## INSTRUCTIONS TO FOLLOW
Go through the data line by line and count the lines that hold "setPhys". Reply with the total only.

(Records from a data collection)
========

/-- Send an L2 miss request of a core and slot for the sector of an address (R117); one of a MEMORY-class workgroup begins a memory interval
of its channel (R380). -/
def State.askLine (s : State) (core slot pa : Nat) : State :=
  let s := if ((s.wgs.find ⟨core, slot⟩).map Workgroup.memClass).getD false then s.updChannel (channelOf pa) (fun c => { c with lastMem := some s.clock }) else s
  let mine (r : ReadReq) : Bool := r.line = pa / 256 && r.core = core && r.slot = slot
  if s.reads.any mine then { s with reads := s.reads.map (fun r => if mine r then { r with sectors := r.sectors ||| sectorBit pa } else r) }
  else { s with reads := s.reads ++ [⟨pa / 256, sectorBit pa, core, slot⟩] }

/-- Bring the second-tier blocks of some places into the tier cache (R98). -/
def State.fetchTiers (s : State) (ls : List Loc) : State := ls.foldl (fun s l => match l with | .phys _ pa => s.fetchTier pa | _ => s) s

/-- Send the L2 miss requests of the bytes that a core reads and has not at hand. -/
def State.askBytes (s : State) (core slot : Nat) (ls : List Loc) : State :=
  ls.foldl (fun s l => match l with
    | .phys _ pa => if s.here core l then s else s.askLine core slot pa
    | _ => s) s

/-- A strand or a copy writes a shared byte while matrix commands of its workgroup are incomplete (R144). -/
def State.disturb (s : State) (core : Nat) (mine : MEntry → Bool) (off : Nat) : State :=
  s.updCore core (fun c => { c with mqueue := c.mqueue.map (fun e => if mine e then { e with taint := e.taint.set off 1 } else e) })

/-- A landing in progress covers a shared byte (R144). -/
def Delivery.covers (d : Delivery) (w : WgId) (off : Nat) : Bool :=
  decide (d.wg = w) && decide (d.base ≤ off) && decide (off < d.base + 4096 * d.slots.length)

/-- A landing of an incomplete copy covers a shared byte. -/
def State.landing (s : State) (w : WgId) (off : Nat) : Bool := s.copies.any (fun c => c.dlv.any (fun d => d.covers w off))

/-- The byte that a strand's store leaves: a free value in a landing that is in progress, whose copy keeps nothing there either
(R144). -/
def State.landed (s : State) (w : WgId) (off : Nat) (b : Byte) : Byte × State :=
  if s.landing w off then
    let (x, s) := s.takeFree
    (x.setWidth 8, { s with copies := s.copies.map (fun c => { c with dlv := c.dlv.map (fun d =>
      if d.covers w off then { d with taint := d.taint ++ [off] } else d) }) })
  else (b, s)

/-- Bytes that a strand reads from shared memory: free values in a landing that is in progress (R144). -/
def State.landingRead (s : State) (ls : List (Option Loc)) (bs : List Byte) : State × List Byte :=
  let hit (l : Option Loc) : Bool := match l with | some (.shared w off) => s.landing w off | _ => false
  if ls.any hit then
    let (ws, s') := s.takeFrees ls.length
    (s', ((ls.zip bs).zip ws).map (fun p => if hit p.1.1 then p.2.setWidth 8 else p.1.2))
  else (s, bs)

/-- Write the byte at a place. -/
def State.writeByte (s : State) (core : Nat) (l : Loc) (b : Byte) : State :=
  match l with
  | .phys attr pa =>
    if isReg pa then s.setRegByte (pa - regBase) b
    else if attr.nonCoh then s.updCore core (fun c => { c with dirty := c.dirty.set pa (valid9 b), clean := c.clean.set pa 0 })
    else s.setPhys pa b
  | .remote _ dev pa => { s with fabric := { s.fabric with data := s.fabric.data.set (remKey dev pa) b } }
  | .shared wg off =>
    let (b, s) := s.landed wg off b
    (s.disturb wg.core (fun e => decide (e.wg = wg)) off).updWg wg (fun g => { g with shared := g.shared.set off b })
  | .pipe c off => (s.disturb c (fun _ => true) (2 ^ 31 + off)).updCore c (fun k => { k with pipe := k.pipe.set off b })

/-- The byte where an atomic performs: at L2 for every local page (R140). -/
def State.homeByte (s : State) (core : Nat) (l : Loc) : Byte :=
  match l with
  | .phys _ pa => if isReg pa then s.regByte (pa - regBase) else s.physByte pa
  | l => s.readByte core l

/-- Write the byte where an atomic performs. -/
def State.setHome (s : State) (core : Nat) (l : Loc) (b : Byte) : State :=
  match l with
  | .phys _ pa => if isReg pa then s.setRegByte (pa - regBase) b else s.setPhys pa b
  | l => s.writeByte core l b

/-! ### The L1's lines: counters, victim tags and measured leases (R321, R322, R388) -/

/-- The number of a line of another device. -/
def remLine (dev pa : Nat) : Nat := 2 ^ 43 * (dev + 1) + pa / 256

/-- The line of a place that caches hold, and whether it is coherent (Table 6.3). -/
def Loc.cached : Loc → Option (Nat × Bool)
  | .phys attr pa => if attr = .dev || isReg pa then none else some (pa / 256, !attr.nonCoh)
  | .remote attr dev pa => if attr = .dev then none else some (remLine dev pa, true)
  | _ => none

/-- A core's L1 holds a line. -/
def Core.holds (c : Core) (line : Nat) : Bool := c.l1.any (fun k => k.1 = line)

/-- Write back a core's dirty bytes that meet a test, by mask (R113); they stay as clean bytes. -/
def State.writeBack (s : State) (core : Nat) (f : Nat → Bool) : State :=
  let d := (s.core core).dirty.filter (fun p => f p.1)
  let s := d.foldl (fun s p => s.setPhys p.1 (p.2.truncate 8)) s
  s.updCore core (fun c => { c with dirty := c.dirty.keep (fun a => !f a), clean := SMap.sets c.clean d })

/-- Phase release (R135): every dirty non-coherent byte of the core is written to L2. -/
def State.phaseRelease (s : State) (core : Nat) : State := s.writeBack core (fun _ => true)

/-- Phase acquire (R135): every clean byte is discarded, dirty bytes are kept; a non-coherent line without bytes is held no longer. -/
def State.phaseAcquire (s : State) (core : Nat) : State :=
  s.updCore core (fun c => { c with clean := [], l1 := c.l1.filter (fun k => k.2 || c.dirty.any (fun p => p.1 / 256 = k.1)) })

/-- Write back and discard the bytes that meet a test (R113, R143). -/
def State.purge (s : State) (core : Nat) (f : Nat → Bool) : State :=
  (s.writeBack core f).updCore core (fun c => { c with clean := c.clean.keep (fun a => !f a) })

/-- Enter a victim tag in the array of 4,096 (R10): the oldest leaves a full one. -/
def addVictim (l : List (Nat × WgId)) (v : Nat × WgId) : List (Nat × WgId) :=
  let l := l.filter (fun x => x.1 ≠ v.1) ++ [v]
  l.drop (l.length - 4096)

========

## RESULT OF THIS TASK
3